Items from a data source
/-- The resolved speed of a link, in the encoding of LINK.SPEED. -/
inductive LinkSpeed where
  | m10 | m100 | g1 | g10
  deriving DecidableEq, Repr

/-- What the receiver and the partner present when a link comes up (R199): the speed, the partner's pause bits, and
whether the partner reports half duplex, whether a negotiation is complete (without, it is lock or code-group synchronisation alone), and the
faults of 10GBASE-R. -/
structure LinkFacts where
  speed : LinkSpeed
  partnerPause : Nat
  halfDuplex : Bool
  negotiated : Bool
  localFault : Bool
  remoteFault : Bool
  deriving DecidableEq, Repr

/-- A link that goes down (R199, R200, R202): its port, whether code-group synchronisation is lost, and the faults of 10GBASE-R. -/
structure LostLink where
  port : Nat
  syncLost : Bool
  localFault : Bool
  remoteFault : Bool
  deriving DecidableEq, Repr

/-- What the monitors of the SerDes references find by the criteria of R274: SDREF_A is declared bad, SDREF_B is good (R471). -/
structure SdrefFinding where
  aBad : Bool
  bGood : Bool
  deriving DecidableEq, Repr

/-- How a transaction of the two-wire bus ends early (R420): the target does not acknowledge, the arbitration is lost, or the target stretches the
clock for longer than TIMEOUT. -/
inductive TwbStop where
  | nack
  | arbLost
  | stretchTo
  deriving DecidableEq, Repr

/-- What the target and the board do in a transaction of the two-wire bus (R420): whether it ends early, and after how many whole bytes on the bus;
the bytes that the target sends in a read, and its packet error code. -/
structure TwbOutcome where
  early : Option (TwbStop × Nat)
  data : List Byte
  pec : Byte
  deriving DecidableEq, Repr

/-- An item of a bundle as the MCP finds it (R431): its key slot, the SHA-384 digest of the public key it is signed with, whether the signature verifies
with that key (R107), its SEC_VERSION, and whether its digest is the one that the manifest lists. The manifest is an item too. -/
structure BundleItem where
  slot : Nat
  keyDigest : BitVec 384
  signed : Bool
  version : Nat
  digestOk : Bool
  deriving DecidableEq, Repr

/-- A bundle (R430, R431): its items, the silicon revision and part that the manifest names, and what it carries: the MCP firmware, the key records as
they stand in the secure memory, the images with their places in the scratchpad, and what the MCP writes into PEC (offset and word): the image directory
and the bindings. -/
structure BundleFacts where
  items : List BundleItem
  rev : Nat
  part : Nat
  firmware : List Byte
  keys : List Byte
  images : List (Nat × List Byte)
  writes : List (Nat × Word)
  deriving DecidableEq, Repr

/-- A unit that fails its start-up test (R422): its kind (R438; 0xFF for a kind that has no spares), its number, and
whether a spare of its kind is healthy, and whether the binding of the bundle about to run grants it. -/
structure FailedUnit where
  kind : Nat
  unit : Nat
  spareHealthy : Bool
  granted : Bool
  deriving DecidableEq, Repr

/-- What start-up finds at power-good (R421 to R423): the level of BOOT_MODE, whether the fuse array is read correctly, which PLL
locks, on which reference, which units fail their tests, what the flash slots A and B hold, and the update, if any, that the MCP has taken since the
last start (R431). -/
structure BootFacts where
  bootMode : Nat
  fusesOk : Bool
  namedPllLocks : Bool
  otherPllLocks : Bool
  lockOnB : Bool
  failed : List FailedUnit
  slotA : BundleFacts
  slotB : BundleFacts
  update : Option BundleFacts
  deriving DecidableEq, Repr

/-- The fuses of one part (R425 to R437, SYS and MGT tables): identity, life-cycle state, key slots with the SHA-384 digests of their public keys, and the count of
each ageing monitor at manufacture. -/
structure Fuses where
  deviceId : DWord
  marine : Bool
  lcState : Nat
  keyPresent : Nat
  keyRevoked : Nat
  keyDigests : List (BitVec 384)
  ageRef : List Word
  deriving DecidableEq, Repr

/-- What the slow sensors read (R417): the counts of the ageing monitors, and STRENGTH of the pin drivers, four of each channel. -/
structure SlowReadings where
  ages : List Word
  legs : List Byte
  deriving DecidableEq, Repr

/-- What the reads of host memory for a transmit descriptor give (R455): the bytes read so far, whether PCIe reported an error, and whether the rest of a
frame is still to be read. -/
structure HostData where
  bytes : List Byte
  readError : Bool
  more : Bool
  deriving DecidableEq, Repr
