/-- The time base beyond its registers. -/
structure TimeSt where
  /-- The captured 128-bit times of R270, per master and path, in 2^−32 ns. -/
  now : Tab Nat
  /-- The offset in ns of a requested step (R271). -/
  step : Option Int
  /-- The TIME cycle at which HOLD_AGE last restarted (R273). -/
  holdFrom : Nat
  /-- Transmit stamp queues of ports 0 to 39 (R280), and the stamp captured for each master and path. -/
  txts : Tab (List Stamp)
  txtsHold : Tab Nat
  /-- Capture queues of PPS_IN_A and PPS_IN_B (R289), and the stamp captured for each master and path. -/
  caps : Tab (List Stamp)
  capsHold : Tab Nat
  /-- The reference monitors run (R274); each reference (0: A, 1: B) has been declared bad; the TIME cycle from which it may have run without
  fault, and since which it has been good (R274, R275). -/
  monitors : Bool
  refBad : Tab Bool
  refFrom : Tab Nat
  refGoodAt : Tab Nat
  /-- The PPS outputs (R288): a pulse is in progress, the grid instant (a trigger) that was pulsed or passed over last, and
  the ns of device time at which the pulse ends. -/
  ppsHigh : Tab Bool
  ppsAt : Tab (Option Nat)
  ppsEnd : Tab Nat
  /-- A SERVO_UPD has been written since reset (R273). -/
  everUpd : Bool
  /-- The SerDes PLLs take SDREF_B; SDREF_A has been declared bad, SDREF_B is good, and the TIME cycle since which SDREF_A has been good
  (R471). -/
  sdB : Bool
  sdABad : Bool
  sdBGood : Bool
  sdAGoodAt : Nat
  deriving DecidableEq, Repr

/-! ## Management, start-up and service life (chapter 16) -/

/-- A boot header of the flash (R430): SEQ, the active slot, the slot on trial and the tries left. -/
structure BootHeader where
  seq : Nat
  active : Bool
  trial : Option Bool
  tries : Nat
  deriving DecidableEq, Repr

/-- Where the device stands between supplies and service (R421, R424, R426). -/
inductive Phase where
  /-- Held in reset, until the start-up that POWER_GOOD begins (R421; log entries 35 and 36). -/
  | held
  /-- VDD_AON is absent. -/
  | unpowered
  /-- Start-up has ended in service. -/
  | service
  /-- Waiting for a host-delivered bundle. -/
  | waitHost
  /-- Bivouac. -/
  | bivouac
  deriving DecidableEq, Repr

/-- Management and system control beyond their registers. -/
structure MgtSt where
  phase : Phase
  /-- PORST_N is low (R466 to R468). -/
  porstLow : Bool
  /-- The fuse array (R435, R436). -/
  fuses : Fuses
  /-- The MCP is halted by a lockstep mismatch or a trap (R415, R102). -/
  mcpHalted : Bool
  /-- The fused state to be taken at the next start-up (R436). -/
  lcNext : Option Nat
  /-- The append point of BUNDLE_DATA (R424). -/
  append : Nat
  /-- The two copies of the boot header in the flash (R430), the header that counts, and what the slots A and B hold. -/
  bootCopies : Tab (List Byte)
  header : BootHeader
  slotA : BundleFacts
  slotB : BundleFacts
  /-- The bundle that runs, and the slot it came from (none: a host or serial boot). -/
  running : BundleFacts
  runSlot : Option Bool
  /-- The TIME cycle of power-good, and of the start of service. -/
  powerAt : Nat
  serviceAt : Nat
  /-- An F2 post, an F3 or an F4 has occurred since the start of service (R432). -/
  troubled : Bool
  /-- AON selection bit: the spare system PLL is in service (R421, R438). -/
  pllB : Bool
  /-- Spares brought in by kind, units mapped out by kind as bits, and the entries of the spare map, oldest first, with its SEQ (R438,
  R440). -/
  sparesUsed : Tab Nat
  mappedOut : Tab Nat
  spareMap : List (List Byte)
  spareSeq : Nat
  /-- The power-on hours (R441) of each engine's F2 faults that were not judged image faults, and those in which each reference was declared bad
  (R438). -/
  engineF2 : Tab (List Nat)
  refBadAt : Tab (List Nat)
  /-- The fault conditions that each sensor reading showed at the last sample (R418). -/
  sensorSeen : Tab Nat
  /-- Bytes that have reached the MCP console (R462). -/
  console : List Byte
  /-- The number, plus 1, of the millisecond of the last sensor sample (R417). -/
  sensorAt : Nat
  /-- AON: a tamper post waits for the MCP to run (R437). -/
  tamperDue : Bool
  /-- The hours since power-good that are counted in POWER_ON_HOURS, and the highest TEMP of the present one in 0.125 °C (R441). -/
  hourAt : Nat
  hourMax : Option Int
  /-- The MCP has posted an image of a forbidden key slot (R416). -/
  forbidden : Bool
  /-- The bytes that the device drove in the last transaction of the two-wire bus (R420). -/
  twbOut : List Byte
  deriving DecidableEq, Repr
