-- ==== Sys2Proof/Machine/Access.lean ====
section
/-!
DEFINITION. What a unit answers to an access of one of its registers, and the plain meaning of the access codes (R6 to R8):
a unit's own handler says what is special about a register, and the plain meaning covers the rest.
-/
namespace Sys2Proof.Machine

/-- A unit's answer to a write: carried out, refused with a bus error (the state may still gain a flag that the rule names),
or nothing special about it. -/
inductive WRes where
  | done (s : State)
  | err (s : State)
  | plain

/-- A unit's answer to a read: a word, a bus error, the low or the high word of a 64-bit register whose value the unit
computes, or nothing special. -/
inductive RRes where
  | val (s : State) (v : Word)
  | err (s : State)
  | low (s : State) (v : Nat)
  | high (s : State) (v : Nat)
  | plain

/-- Refuse a write unless a condition holds. -/
def WRes.unless (ok : Bool) (s : State) (r : WRes) : WRes := if ok then r else .err s

/-- The plain write of a register word (R6): RW bits store, W1C bits clear where 1 is written, all others ignore it. -/
def plainWord (s : State) (a rwMask w1cMask : Nat) (d : Word) : State :=
  s.setReg a (clearBits ((s.reg a &&& ~~~(word rwMask)) ||| (d &&& word rwMask)) (d &&& word w1cMask))

/-- The plain write of what stands at an address: a bus error where nothing does (R8). -/
def plainWrite (s : State) (a : Nat) (d : Word) : WRes :=
  match cellAt a with
  | some (.word rwm w1c _) => .done (plainWord s a rwm w1c d)
  | some (.wideLo rwm _) => .done (plainWord s a rwm 0 d)
  | some (.wideHi rwm _) => .done (plainWord s a rwm 0 d)
  | some _ => .done s
  | none => .err s

/-- A write with the unit's answer, or the plain one. -/
def WRes.orPlain (r : WRes) (s : State) (a : Nat) (d : Word) : WRes :=
  match r with
  | .plain => plainWrite s a d
  | r => r

/-- The plain read (R6, R8): the stored word, a half of a counter or of its shadow, zero where no register is defined. The
low words of 64-bit registers are told apart for R10. -/
def plainRead (s : State) (a : Nat) : RRes :=
  match cellAt a with
  | some (.word _ _ _) => .val s (s.reg a)
  | some (.wideLo _ _) => .low s (s.reg64 a)
  | some (.wideHi _ _) => .high s (s.reg64 (a - 4))
  | some (.countLo k) => .low s (s.count k).toNat
  | some (.countHi k) => .high s (s.count k).toNat
  | some (.snapLo k) => .low s (s.snap k).toNat
  | some (.snapHi k) => .high s (s.snap k).toNat
  | none => .val s 0

/-- A read with the unit's answer, or the plain one. -/
def RRes.orPlain (r : RRes) (s : State) (a : Nat) : RRes :=
  match r with
  | .plain => plainRead s a
  | r => r

/-- The state after a write, and whether it was a bus error. -/
def WRes.state (s : State) : WRes → State × Bool
  | .done s' => (s', false)
  | .err s' => (s', true)
  | .plain => (s, false)

end Sys2Proof.Machine
end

Task to carry out → Search the entries above for the word "public", and copy every line where it occurs.

Result →
/-- An item of a bundle as the MCP finds it (R431): its key slot, the SHA-384 digest of the public key it is signed with, whether the signature verifies
/-- The fuses of one part (R425 to R437, SYS and MGT tables): identity, life-cycle state, key slots with the SHA-384 digests of their public keys, and the count of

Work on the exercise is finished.